Dos y media de la tarde

Bernal pensó que ya había comido bastante por el momento y que no se daría el gustazo de ir a la marisquería del otro lado de la plaza. Contempló con tristeza los restos del Teatro Español, incendiado hacía un par de años, sin que el Ayuntamiento diera muestras palpables de reconstruir el que había sido el más célebre teatro de Madrid.

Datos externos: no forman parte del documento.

-- ==== Sys2Proof/Machine/Transform.lean ====
section
/-! DEFINITION. Unit 7, the in-place radix-2 transform (`spec/45_fft.md`). The order of every rounding is
normative (R220). -/

namespace Sys2Proof.Machine

/-- Exchange two elements of a space. -/
def swapElements (sp : Space) (m : Memory) (i j : Nat) : Option Memory :=
  match m.read sp i, m.read sp j with
  | some x, some y => some ((m.write sp i y).write sp j x)
  | _, _ => none

/-- R212: one iteration of the bit-reversal loop: exchange where `mr > k`. -/
def bitrevElement (bits : Nat) (m : Memory) (k : Nat) : Option Memory :=
  let kr := bitrev bits k
  if k < kr then
    match swapElements .re m k kr with
    | some m => swapElements .im m k kr
    | none => none
  else some m

/-- R212: the loop over `m` = 1 .. N-2. -/
def bitrevAll (n : Nat) (m : Memory) : Option Memory :=
  (List.range' 1 (n - 2)).foldlM (bitrevElement n.log2) m

/-- R214: one butterfly, on elements `i` and `j` with the twiddle `(wr, wi)`; both elements are read before
either is written. -/
def butterfly (wr wi : Word) (m : Memory) (i j : Nat) : Option Memory :=
  match m.read .re i, m.read .im i, m.read .re j, m.read .im j with
  | some ri, some ii, some rj, some ij =>
    let tr := sub32 (mul wr rj) (mul wi ij)
    let ti := add32 (mul wr ij) (mul wi rj)
    let qr := half ri
    let qi := half ii
    some ((((m.write .re j (sub32 qr tr)).write .im j (sub32 qi ti)).write .re i (add32 qr tr)).write
      .im i (add32 qi ti))
  | _, _, _, _ => none

/-- R214: the butterflies of group `k`: `i` = `k`, `k + 2L`, ... while `i < N`, which are `N / 2L` values
(log 20). -/
def passGroup (n l : Nat) (m : Memory) (k : Nat) : Option Memory :=
  (List.range (n / (2 * l))).foldlM
    (fun m b => butterfly (twiddleRe n l k) (twiddleIm n l k) m (k + b * (2 * l)) (k + b * (2 * l) + l)) m

/-- R214: the pass of length `l`, groups 0 .. L-1. -/
def fftPass (n l : Nat) (m : Memory) : Option Memory := (List.range l).foldlM (passGroup n l) m

/-- R216, R217: the passes `L` = 1, 2, 4, ..., N/2, which are `LOG2N` passes (log 20). -/
def fftPasses (n : Nat) (m : Memory) : Option Memory :=
  (List.range n.log2).foldlM (fun m k => fftPass n (2 ^ k) m) m

/-- R217: the whole transform. -/
def fftRun (n : Nat) (m : Memory) : Option Memory :=
  match bitrevAll n m with
  | some m => fftPasses n m
  | none => none

/-- R212 `FFT_BITREV`. -/
def execFftBitrev (s : State) : Out :=
  s.fromIssuer .ct fun s =>
    s.withMemory (bitrevAll s.cfg.n s.mem) fun s => (s.setOwner .c0 .ct).answer .ok 0

/-- R214 `FFT_PASS`: an `L` that is not legal makes the request illegal. -/
def execFftPass (opa : Word) (s : State) : Out :=
  s.fromIssuer .ct fun s =>
    if legalPassLength s.cfg.n opa.toNat then
      s.withMemory (fftPass s.cfg.n opa.toNat s.mem) fun s => (s.setOwner .c0 .ct).answer .ok 0
    else .next (s.raise .illcmd)

/-- R217 `FFT_RUN`: the composite, atomic as a whole (R99). -/
def execFftRun (s : State) : Out :=
  s.fromIssuer .ct fun s =>
    s.withMemory (fftRun s.cfg.n s.mem) fun s => (s.setOwner .c0 .ct).answer .ok 0

end Sys2Proof.Machine
end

Puesto que el cielo seguía cubierto y hacía fresco, tomó el metro en Sevilla y recorrió las dos paradas que le separaban del Retiro. Al entrar en casa, le sorprendió oír a su mujer que hablaba animadamente con alguien. A aquella hora lo normal era que estuviese rezando en el oratorio que tenía en el comedor, donde había colocado, sobre un gran aparador, un busto de tamaño natural, grotescamente pintado, de Nuestra Señora de los Dolores, rodeado de bombillitas eléctricas de colores que encendía durante sus oraciones y se arrodillaba en un reclinatorio de felpa roja. Tiempo atrás había sostenido auténticas batallas con ella a propósito de las velas que entonces encendía bajo el busto, ya que se corría peligro de provocar un incendio, y finalmente la había convencido de que utilizara la electricidad. En aquel momento, sin embargo, con la nariz aturdida por el olor que despedía el estofado de lentejas con chorizo en el instante de pasar ante la cocina, la encontró reanimando a un canario amarillo y evidentemente moribundo que yacía en el suelo de una pequeña jaula dorada.

– Luis, creo que está malo. Es de la viuda del cuarto, que se ha ido a Málaga, con su hermana. Me pidió que se lo cuidara mientras estaba fuera. Ella no me dio más que alpiste y trocitos de raspa que apenas le abren el apetito y yo he procurado darle hojas de lechuga y pedacitos de manzana, pero no se los quiere comer. ¿No te parece que está enfermo?

– Lo que creo es que se muere de frío, Geñita. Pon un pedazo de manta vieja alrededor de la jaula y evítale las corrientes de aire. No creo que viva para ver el regreso de su ama.

– Pero, Luis, ¿qué voy a hacer si se muere? -gimió la mujer-. Me echará la culpa por no haber cuidado de él.

– No seas tonta. Ya estaba medio muerto cuando te lo dio. ¿Qué esperaba? ¿Cuánto tiempo tiene el pájaro?

– Ella me dijo que lo tenía desde hace once o doce años.

– Bueno, en tal caso tiene que estar a punto de morirse de viejo.

– Ayúdame a mantenerlo vivo hasta que vuelva. ¿Crees que ese amigo tuyo tan simpático, Peláez, el patólogo, podrá echarnos una mano?

– Por lo menos sabrá determinar la causa de la muerte.